The most familiar concept of the term "double jeopardy" is that the Constitution prohibits subjecting a person to multiple prosecutions, convictions, and punishments for the same criminal offense. The constitutional protection against double jeopardy is found in both article I, section 9, of the Florida Constitution and the Fifth Amendment to the United States Constitution, which contain double jeopardy clauses.4 Despite this constitutional protection, there is no constitutional prohibition against multiple punishments for different offenses arising out of the same criminal transaction as long as the Legislature intends to authorize separate punishments. See Hayes v. State, 803 So. 2d 695, 699 (Fla. 2001) ("As the United States Supreme Court explained in Brown v.

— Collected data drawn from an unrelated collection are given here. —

-- ==== Sys2Proof/Machine/Arrivals.lean ====
section
/-! DEFINITION. NETWORK_FLIT_ARRIVAL: what flits bring to the endpoints of the on-die network (R253, R255, R257). -/
namespace Sys2Proof.Machine

/-- Elements of a GRAD descriptor enter their unit's port, which has kept room for them (R170). -/
def Dev.takeElements (d : Dev) (u : Nat) (bs : List Nat) : Dev :=
  { d with gradPort := Tab.put [] d.gradPort u (Tab.get [] d.gradPort u ++ bs) }

/-- A packet's last flit has come to its port, or, of one that lands here, to its memory (R276, R277). -/
def Dev.takeTransit (d : Dev) (port : Nat) (k : Option FabPacket) : Dev :=
  match k with
  | none => d
  | some k => if port ≥ 24 then d.hasArrived k else d.transmit port k

/-- What a flit of the dynamic classes or of a variable-latency descriptor does at its endpoint (Table 13-3). -/
def Dev.unload (d : Dev) (at_ : Nat × Nat) (g : Cargo) : Dev :=
  match g with
  | .request x id => d.requestArrives x id
  | .data x id off bs => d.takeData at_ x id off bs
  | .notice x id => d.takeNotice x id
  | .grad _ _ u bs => d.takeElements u bs
  | .command u s c => { d with updSent := d.updSent ++ [(u, s, c)] }
  | .transit port k => d.takeTransit port k

/-- A flit that has come to the end of a reserved path: a scheduled one takes effect as its header says, a VC2 one brings what it
carries (R256, R257). -/
def Dev.endPath (d : Dev) (f : NetFlit) : Dev :=
  match f.cargo, endpointAt f.router f.port with
  | some g, some (c, _) => d.unload (f.yard, c) g
  | some _, none => d
  | none, _ => d.arrive f

/-- The network is frozen with the engines (R260). -/
def Dev.netFrozen (d : Dev) : Bool := d.noReserve

/-- NETWORK_FLIT_ARRIVAL (R253, R255, R257): the first flit on a reserved path whose phase has come, or the first of the dynamic classes
that has reached its endpoint. An error may come up in its last router's buffers (R354); a scheduled flit gets no further in a router
that has stopped (R352). -/
def execNetworkFlitArrival (a : NetArrival) (ecc : Ecc) (s : State) : Host.Outcome State Fault Refusal :=
  s.upd fun _ d =>
    match a with
    | .scheduled =>
      match dueFlit d.sched.sc d.netFrozen d.net with
      | none => d
      | some (f, rest) =>
        let at_ := routerUnit f.yard f.router
        let d1 := { d with net := rest }.unitEcc ecc 3 f.yard 3 (regionOf f.yard f.router) at_ f.router
        if d1.isStopped at_ && f.cargo.isNone then d1 else d1.endPath f
    | .dynamic =>
      match d.dynDue with
      | none => d
      | some f =>
        let n := match placeOf f.dst.2 with | some (n, _) => n | none => 0
        let d1 := { d with dyn := d.dyn.filter fun g => g.no ≠ f.no }.logicEcc ecc 3 f.dst.1 3 (regionOf f.dst.1 n) n
        (d1.recordLatency f).unload f.dst f.cargo

end Sys2Proof.Machine
end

Ohio, 432 U.S. at 161, 165, 97 S.Ct. 2221, 53 L.Ed.2d 187 (1977), where multiple punishments are imposed at a single trial, `the role of the constitutional guarantee against double jeopardy is limited to assuring that the court does not exceed its legislative authorization by imposing multiple punishments arising from a single criminal act.'"); Borges v. State, 415 So. 2d 1265, 1267 (Fla. 1982) ("The Double Jeopardy Clause `presents no substantive limitation on the legislature's power to prescribe












4. Article 1, section 9, of the Florida Constitution provides in pertinent part:


"No person shall ... be twice put in jeopardy for the same offense." Art. I, § 9, Fla.


Const. Similarly, the Fifth Amendment to the United States Constitution provides that no person shall be "subject for the same offence to be twice put in jeopardy of life or limb." U.S. Const. amend. V.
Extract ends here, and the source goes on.